Pikria Chikhradze (ფიქრია ჩიხრაძე; born 27 April 1966) is a Georgian politician. She has been a senior figure in the opposition New Rights Party since 1999 and then in the Lelo for Georgia party, within which the New Rights merged in 2019. She was member of the Parliament of Georgia from 1995 to 2008 and political adviser to the President of Georgia from 2015 to 2018.
== Early life and career ==
Born in the town of Oni in what was then Soviet Georgia, Chikhradze graduated from the Tbilisi State University (TSU) with a degree in philology in 1989 and from the Tbilisi Theological Academy with a degree in Christian Anthropology in 1993. In the late 1980s, she was a leading pro-independence student activist and helped organize a youth vigilante group tasked with protection of the endangered monuments of Georgian material culture. Between 1990 and 1996, she taught in a school in Tbilisi and worked at the laboratory for Christian culture studies at the TSU. During this period of political upheaval in post-Soviet Georgia, from 1994 to 1995, she also edited one of the first independent Georgian dailies, Iveria-Express.

== Member of Parliament ==
Chikhradze's more direct involvement in the national politics began in 1995, when she was elected to the Parliament of Georgia on a ticket of the Citizens' Union of Georgia (CUG) chaired by Eduard Shevardnadze. She quickly ran afoul of Shevardnadze and Parliamentary chairman Zurab Zhvania over a number of issues, including the private television Rustavi 2. In the new Parliament of 1999–2004, she entered as a member of the New Rights, a new pro-Western and liberal conservative party, and ended up as a chairperson of its parliamentary faction. With the New Rights, she was in parliamentary opposition to Mikheil Saakashvili and his government which was swept to power in the November 2003 Rose Revolution. At the same time, from 1999 to 2008, she had a seat in the Parliamentary Assembly of the Council of Europe as part of the European People's Party faction.

== Later career ==
In 2008, Chikhradze again won a mandate in the Parliament but refused to accept her seat over alleged vote rigging by the Saakashvili government. In January 2013, she became the chairperson of the New Rights, a position she resigned to accept President Giorgi Margvelashvili's proposal to become an adviser and political secretary at his office.
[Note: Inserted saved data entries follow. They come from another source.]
/-- R86, R83: a chunk of a command whose loom map masks nothing runs on the bank of the command, and the last one leaves it to drain or
done; a drain stores the bank's corner in the output tile and no other byte; without one to finish it changes nothing. -/
def Obligations.LoomWork : Prop :=
  ∀ (s : State) (c : CellIx) (l : Loom),
    let i := loomIx l
    let x := getLoom s c.val i
    isReady s = true →
    (∀ k f op r, loomRun s c.val i = some (k, f, op, r) → r.charged = true → r.chunk = 0 → r.loom = i → op.dwmask = 0#2 →
      op.emit = 0#1 → op.klen.toNat + 1 ≤ chunkStep op → chunkSkip s c.val op r 0 = 0 → s.poison = [] →
      ∃ t, exec (.loomChunk c l) s = .next t ∧ t.mem = s.mem ∧ (getLoom t c.val i).run = none ∧
        tget {} (getLoom t c.val i).banks r.bank =
          (runChunk s c.val op r (tget {} x.banks r.bank) 0 (op.klen.toNat + 1)).1 ∧
        (isOne op.drain = true → (getLoom t c.val i).drains = x.drains ++ [(k, f.id, r.bank)]) ∧
        (isOne op.drain = false → (getLoom t c.val i).drains = x.drains)) ∧
    (∀ k id b ds f op r d, x.drains = (k, id, b) :: ds → findFly (getStrm s c.val k) id = some f → f.op = .mma op →
      f.mma = some r → r.ho = some d → s.Canonical →
      let at_ (m n : Nat) : Nat := gLocal (dAddr d) + 4 * (m * dPitch d + n)
      op.nlen.toNat + 1 ≤ dPitch d → edgesPoison s (tileSpans d (op.mlen.toNat + 1) (op.nlen.toNat + 1)) = none →
      ∃ t, exec (.loomDrain c l) s = .next t ∧ (getLoom t c.val i).drains = ds ∧
        (∀ m n, m ≤ op.mlen.toNat → n ≤ op.nlen.toNat →
          memLe t (at_ m n) 4 = (if maskOn op r m n = true then
            (tget 0#32 (bankNow (tget {} x.banks b) f.step) (256 * m + n)).toNat else 0)) ∧
        ∀ z, (∀ m n, m ≤ op.mlen.toNat → n ≤ op.nlen.toNat → ¬ (at_ m n ≤ z ∧ z < at_ m n + 4)) → memGet t z = memGet s z) ∧
    (x.drains = [] → exec (.loomDrain c l) s = .next s)

/-- R390, R377, R378, R395, R250: a meter that has refilled is at 0 or above and at most 8,192; a canary starts at a command boundary and
its check ends it, mismatches being logged; a relief lets the held command issue and is counted; the scrubber counts what it finds,
and an uncorrectable word is poisoned. -/
def Obligations.TimedCellEvents : Prop :=
  ∀ (s : State) (c : CellIx) (l : Loom), isReady s = true →
    let i := loomIx l
    let x := getLoom s c.val i
    (x.meter < 0 → 0 < cellDuty s c.val → x.run = none → (getStrm s c.val 0).fly = [] → (getStrm s c.val 1).fly = [] →
      ∃ t, exec (.meteredChunkStart c l) s = .next t ∧ t.mem = s.mem ∧ 0 ≤ (getLoom t c.val i).meter ∧
        (getLoom t c.val i).meter ≤ 8192) ∧
    (canaryEvery ≤ x.canTime → x.run = none → x.canary = none → meterOk s c.val i = true →
      ∃ t, exec (.canaryRun c l) s = .next t ∧ t.mem = s.mem ∧ (getLoom t c.val i).run = none ∧
        (getLoom t c.val i).banks = x.banks ∧ (getLoom t c.val i).canPat = (x.canPat + 1) % 16 ∧
        ∃ d, (getLoom t c.val i).canary = some (x.canPat, d) ∧ d < 1793) ∧
    (∀ (n : Nat) (r : Nat × Nat), x.canary = some r →
      ∃ t, exec (.canaryCheck c l n) s = .next t ∧ t.mem = s.mem ∧ (getLoom t c.val i).canary = none ∧
        (0 < n → (∃ e ∈ t.evLog, e.code = 0x0F21) ∧ t.baro.log ≠ []) ∧ (n = 0 → t.baro = s.baro ∧ t.evLog = s.evLog)) ∧
    (∀ st : Strm, (getStrm s c.val (ixOf st)).held = true → s.alm.late = false → oget s 0x5000 5 ≠ 0 → cellWeather s c.val = 3 →
      ∃ t, exec (.galeHoldRelief c st) s = .next t ∧ t.mem = s.mem ∧ (getStrm t c.val (ixOf st)).relieved = true ∧
        oget t 0x5002 7 = perfAdd (oget s 0x5002 7) 1) ∧
    (∀ a : Nat, isMem s a = true → s.up = true →
      exec (.scrub a .clean) s = .next s ∧
      (∀ sym, ∃ t, exec (.scrub a (.corrected sym)) s = .next t ∧ t.mem = s.mem ∧ t.poison = s.poison ∧
        (a < hbmEnd →
          let off := stackOffHbm (oget s 0x2020 2) a
          ((stackOfHbm (oget s 0x2020 2) a, off / 256 % 32, sym.val + 36 * (off / 32 % 2)) ∈ t.hbm.corr.map (fun p => p.1)))) ∧
      ∃ t, exec (.scrub a .bad) s = .next t ∧ t.mem = s.mem ∧ isPoison t a = true)

/-! Steps, the Ledger and the Mill (10, 11). -/

/-- R327, R329, R330, R213: a hashed entry is POSTED with its digest, only its own header written; the next step opens into its entry,
with the flags of its parity at 0. -/
def Obligations.StepsOpen : Prop :=
  ∀ s : State, isReady s = true →
    (∀ p : Fin 2, (getJr s p.val).estate = 1 → (getJr s p.val).posting = false → wtOut s = false → LedgerQuiet s → s.Canonical →
      ∃ t, exec (.hashingDone p) s = .next t ∧
        getJr t p.val = { getJr s p.val with
          digest := sha256 (memRead s (entryAddr s p.val + 0x02200000) (getJr s p.val).len), estate := 2 } ∧
        ∀ b, (b < entryAddr s p.val ∨ entryAddr s p.val + 4096 ≤ b) → memGet t b = memGet s b) ∧
    (∀ p : Fin 2, (getJr s p.val).estate ≠ 1 → exec (.hashingDone p) s = .next s) ∧
    (∀ n, isShadow s = false → nextOpen s = some n → n ≠ oget s 0x5401 1 → s.epoch < 0xFFFFFFFF → foldGroup s ≠ .bad →
      quietWaits s = false → (getJr s (n % 2)).opened = false → s.heldSig = [] → LedgerQuiet s →
      ∃ t, exec .stepOpen s = .next t ∧ (∃ x, getStep t n = some x ∧ x.isOpen = true ∧ x.computed = false) ∧
        (getJr t (n % 2)).estate = 3 ∧ (getJr t (n % 2)).epochOpen = s.epoch ∧ (getJr t (n % 2)).seed = oget s 0x5401 2 ∧
        ∀ d b g, getFlag t d b g (n % 2) = 0#32) ∧
    (isShadow s = false → nextOpen s = none → ledgerSettle s = s → exec .stepOpen s = .next (watchSafe s))

/-- R332, R336, R131, R346, R344, R345: a step whose conditions hold is COMPUTED with its fold; a verdict that does not come raises its
event, a decision that does not come begins a hold from the oldest unsealed step on; a rollback whose streams have stopped ends in a
replay or in HOLDING. -/
def Obligations.StepsEnd : Prop :=
  ∀ s : State, isReady s = true →
    (∀ x, s.steps.find? (computedReady s) = some x → getStep s x.num = some x → x.rxNeed = some [] → isShadow s = false →
      let v := kgFold (x.foldAcc ^^^ kgFold (BitVec.ofNat 64 x.num))
      ∃ t y, exec .stepComputed s = .next t ∧ getStep t x.num = some y ∧ y.computed = true ∧ y.foldVal = v ∧
        (getJr t (x.num % 2)).fold = v) ∧
    (∀ x, s.steps.find? (fun y => y.gatedW && y.verdict.isNone) = some x →
      ∃ t, exec .voteTimeout s = .next t ∧ t.mem = s.mem ∧ t.cells = s.cells ∧ ∃ r ∈ t.evLog, r.code = 0x0C12) ∧
    (∀ x, s.steps.find? (fun y => y.computed) = some x →
      ∃ t r, exec .sealTimeout s = .next t ∧ t.mem = s.mem ∧ t.roll = some r ∧ r.hold = true ∧
        s.steps.head?.map (fun y => y.num) = some r.m) ∧
    (∀ r, s.roll = some r → allStopped s = true → s.ldg.relWait = [] → r.asked = none → r.units = [] → s.poison = [] → s.rcv.orderDue = false → NoFronts s →
      (r.hold = true → ∃ t, exec .rollbackDone s = .next t ∧ t.roll = none ∧ t.holding = true) ∧
      (r.hold = false → LedgerQuiet s → ∃ t, exec .rollbackDone s = .next t ∧ t.roll = none ∧ t.holding = s.holding ∧
        ∀ c k, c < 64 → k < 4 → (getStrm t c k).mode = .live)) ∧
    (s.roll = none → s.rcv.orderDue = false → exec .rollbackDone s = .next (watchSafe s))

/-- R315, R338-R342, R337: a child's vote and report are kept, a verdict is delivered, a SEAL of a computed step releases it, and the fold
of the next rank is kept. -/
def Obligations.TreeMessages : Prop :=
  ∀ (s : State) (key : Nat) (x : MsgIn) (m : Msg) (g : MGroup) (y : StepSt), ForGroup s key m g →
    getStep s y.num = some y →
    (Comes s key 0x32 x m → ∀ i, kidIx s g key m = some i →
      s.steps.find? (fun u => u.num % 2 ^ 32 == mStep m && u.isOpen) = some y → (∀ v ∈ y.kidVotes, v.1 ≠ i) →
      ∃ t z, exec (.millVote key x) s = .next t ∧ t.mem = s.mem ∧ getStep t y.num = some z ∧
        z.kidVotes = y.kidVotes ++ [(i, mStorm m, mLe m 0 2, mByte m 2, mLe m 4 4)]) ∧
    (Comes s key 0x33 x m → fromUp s g key m = true →
      s.steps.find? (fun u => u.num % 2 ^ 32 == mStep m && u.isOpen) = some y → y.verdict = none →
      ∃ t z, exec (.millVerdict key x) s = .next t ∧ t.mem = s.mem ∧ getStep t y.num = some z ∧ z.verdict = some (!mStorm m)) ∧
    (Comes s key 0x34 x m → ∀ i, kidIx s g key m = some i → s.steps.find? (fun u => u.num % 2 ^ 32 == mStep m) = some y →
      (mByte m 0 ≠ 2 → (∀ r ∈ y.kidReps, r.1 ≠ i) →
        ∃ t z, exec (.millSealUp key x) s = .next t ∧ t.mem = s.mem ∧ getStep t y.num = some z ∧
          z.kidReps = y.kidReps ++ [(i, mByte m 1 % 2 == 1, mByte m 1 / 2 % 2 == 1, mLe m 2 2, mFold m 12, mFold m 20)]) ∧
      (mByte m 0 = 2 → isRank0 s = false →
        ∃ t z, exec (.millSealUp key x) s = .next t ∧ t.mem = s.mem ∧ getStep t y.num = some z ∧ z.faultFwd = y.faultFwd + 1)) ∧
    (Comes s key 0x35 x m → fromUp s g key m = true → fullStep s (mStep m) = y.num →
      mStep m = y.num % 2 ^ 32 → y.isOpen = true → y.computed = true → mByte m 0 = 1 → s.lock.jok ≠ none → LedgerQuiet s →
      ∃ t, exec (.millSealDown key x) s = .next t ∧ getStep t y.num = none ∧ t.released = y.num ∧
        (getJr t (y.num % 2)).estate = 0) ∧
    (Comes s key 0x50 x m → ∀ f, foldGroup s = .ring f → f.gid = g.gid →
      partLane s g key { m with spec := m.spec / 2 ^ 32 * 2 ^ 32 + m.spec % 2 ^ 30 } = some 0 →
      s.steps.find? (fun u => u.num % 2 ^ 32 == mStep m && u.isOpen) = some y →
      ∃ t z, exec (.ledgerFold key x) s = .next t ∧ t.mem = s.mem ∧ getStep t y.num = some z ∧
        z.peerFold = some (BitVec.ofNat 64 (mLe m 0 8), mLe m 8 8))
After Margvelashvili's term expired in 2018 and various opposition groups rallied against the ruling Georgian Dream party in their quest for an electoral reform, Chikhradze again became vocal in opposition and together with the New Rights joined a new political union Lelo for Georgia, chaired by the entrepreneur Mamuka Khazaradze in December 2019.

In 2020, she accused Dutch Senator Tiny Kox of secretly working for Russia against the Georgian opposition.